WHAT IS EXPECTED:
For every line in the records below that holds "natOfElems", make a copy.

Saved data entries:
/-- `VTRN`: EXT 4:1 holds log2 of the columns C; d[j R + i] is a[i C + j] (R185). -/
def execVtrn (d a fn : Reg) (lw : LW) (s : State) : Out :=
  vecMove s d fn lw [srcV a lw.ta] fun q s w i =>
    let c := 2 ^ (lw.y.toNat / 2)
    let r := lanesOf w / c
    velem (s.getV q a) w (i % r * c + i / r)

/-- An element as a 64-bit value: signed formats are sign-extended (R184, R189). -/
def extElem (fn : Reg) (y : BitVec 6) (x : Nat) : DWord :=
  let w := Fmt.vwidth fn
  if Fmt.isVInt fn && Fmt.isSigned fn y then sextN w x else zextN w x

/-- `VEXT`: d names a scalar; the guard refers to the lane extracted (R184). -/
def execVext (d a b fn : Reg) (lw : LW) (s : State) : Out :=
  let w := Fmt.vwidth fn
  vecIssue s lw [srcV a lw.ta, srcS b lw.tb] [srcS d] 2 fun q s =>
    let j := (s.getS q b).toNat
    let r : DWord :=
      if j < lanesOf w then
        if laneOn lw (s.getV q lw.greg) w j then extElem fn lw.y (velem (s.getV q a) w j) else s.getS q d
      else 0
    vecCommit q s false d.toNat r.toNat 0 4

/-- `VINS`: a and b name scalars; d is read as a source (R184). -/
def execVins (d a b fn : Reg) (lw : LW) (s : State) : Out :=
  let w := Fmt.vwidth fn
  vecLanes s d lw w [srcS a lw.ta, srcS b lw.tb] [srcV d] 2 4 fun q s i =>
    ((if (s.getS q b).toNat = i then (s.getS q a).toNat % 2 ^ w else velem (s.getV q d) w i), 0)

/-! ### Conversion and MX blocks (R186–R188) -/

/-- `VCVT`: the destination code is fn, the source code EXT 5:0, sat EXT 6, the part b (R186). -/
def execVcvt (d a b fn : Reg) (lw : LW) (s : State) : Out :=
  let ws := Fmt.vwidth lw.y
  let wt := Fmt.vwidth fn
  let wm := max ws wt
  let m := lanesOf wm
  vecIssue s lw [srcV a lw.ta, srcV d] [] 2 fun q s =>
    let old := velems (s.getV q d) wt
    let rs := (List.range m).map (fun i =>
      let j := if wt ≤ ws then b.toNat * m + i else i
      if laneOn lw (s.getV q lw.greg) wm i then
        let x := velem (s.getV q a) ws (if wt ≤ ws then i else b.toNat * m + i)
        convertElem lw.y.toNat fn.toNat x (s.rm q lw.rm) (lw.x.getLsbD 0)
      else (old.getD j 0, (0 : Flags)))
    let lo := if wt ≤ ws then b.toNat * m else 0
    let new := old.take lo ++ rs.map Prod.fst ++ old.drop (lo + m)
    vecCommit q s true d.toNat (natOfElems wt new) (rs.foldl (fun f r => f ||| r.2) 0) 4

/-- Bits `lo` to `lo + n − 1` of a number replaced. -/
def setBits (x lo n v : Nat) : Nat := x % 2 ^ lo + v % 2 ^ n * 2 ^ lo + x / 2 ^ (lo + n) * 2 ^ (lo + n)

/-- Commit of an instruction with two vector destinations, the second written after the first (R187). -/
def vecCommitTwo (q : Seqr) (s : State) (d1 v1 d2 v2 : Nat) (f : Flags) (lat : Nat) : Res :=
  match vecCommit q s true d1 v1 f lat with
  | .retire s1 =>
    let p := s1.prog q
    .retire (s1.addResult q ⟨true, d2, v2, s1.now + lat, false, f, 0, p.pc, p.pend, none⟩)
  | r => r

/-- `VQMX` (R187): part b of d and the scale bytes of the register in EXT 11:6. -/
def execVqmx (d a b fn : Reg) (lw : LW) (s : State) : Out :=
  let w := Fmt.vwidth fn
  let sr := lw.x
  vecIssue s lw [srcV a lw.ta, srcV sr lw.tc, srcV d] [] 4 fun q s =>
    let blocks := (List.range 8).map (fun k =>
      quantBlock fn.toNat (s.rm q lw.rm)
        ((List.range 32).map (fun j => FpFmt.fp32.decode (velem (s.getV q a) 32 (32 * k + j)))))
    let part := natOfElems (32 * w) (blocks.map (fun k => natOfElems w k.2.1))
    let scales := natOfElems 8 (blocks.map Prod.fst)
    let f := blocks.foldl (fun f k => f ||| k.2.2) 0
    let p := b.toNat
    let newD := setBits (s.getV q d).toNat (256 * w * p) (256 * w) part
    if sr = d then vecCommit q s true d.toNat (setBits newD (64 * p) 64 scales) f 8
    else vecCommitTwo q s d.toNat newD sr.toNat (setBits (s.getV q sr).toNat (64 * p) 64 scales) f 8

/-- One element of `VDQMX`: the block's scale byte and the packed element (R188). -/
def dequantElem (code : Nat) (rm : Rm) (scale x : Nat) : Nat × Flags :=
  match scaleExp scale with
  | none => (FpFmt.fp32.nanBits, Flags.nv)
  | some _ => FpFmt.fp32.ofVal rm (mxVal code scale x)

/-- `VDQMX` (R188): the scale register is in EXT 11:6. -/
def execVdqmx (d a b fn : Reg) (lw : LW) (s : State) : Out :=
  let w := Fmt.vwidth fn
  vecIssue s lw [srcV a lw.ta, srcV lw.x lw.tc] [srcV d] 4 fun q s =>
    let p := b.toNat
    let rs := (List.range 256).map (fun i =>
      dequantElem fn.toNat (s.rm q lw.rm) (velem (s.getV q lw.x) 8 (8 * p + i / 32))
        ((s.getV q a).toNat / 2 ^ (256 * w * p + w * i) % 2 ^ w))
    vecCommit q s true d.toNat (natOfElems 32 (rs.map Prod.fst)) (rs.foldl (fun f r => f ||| r.2) 0) 8

/-! ### Reductions and ranking (R189–R191) -/

/-- The leaves of a reduction: a disabled lane is absent (R189). -/
def leaves (lw : LW) (g a : VReg) (w : Nat) : List (Option Nat) :=
  (List.range (lanesOf w)).map (fun i => if laneOn lw g w i then some (velem a w i) else none)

TASK SOLUTION:
    vecCommit q s true d.toNat (natOfElems wt new) (rs.foldl (fun f r => f ||| r.2) 0) 4
    let part := natOfElems (32 * w) (blocks.map (fun k => natOfElems w k.2.1))
    let scales := natOfElems 8 (blocks.map Prod.fst)
    vecCommit q s true d.toNat (natOfElems 32 (rs.map Prod.fst)) (rs.foldl (fun f r => f ||| r.2) 0) 8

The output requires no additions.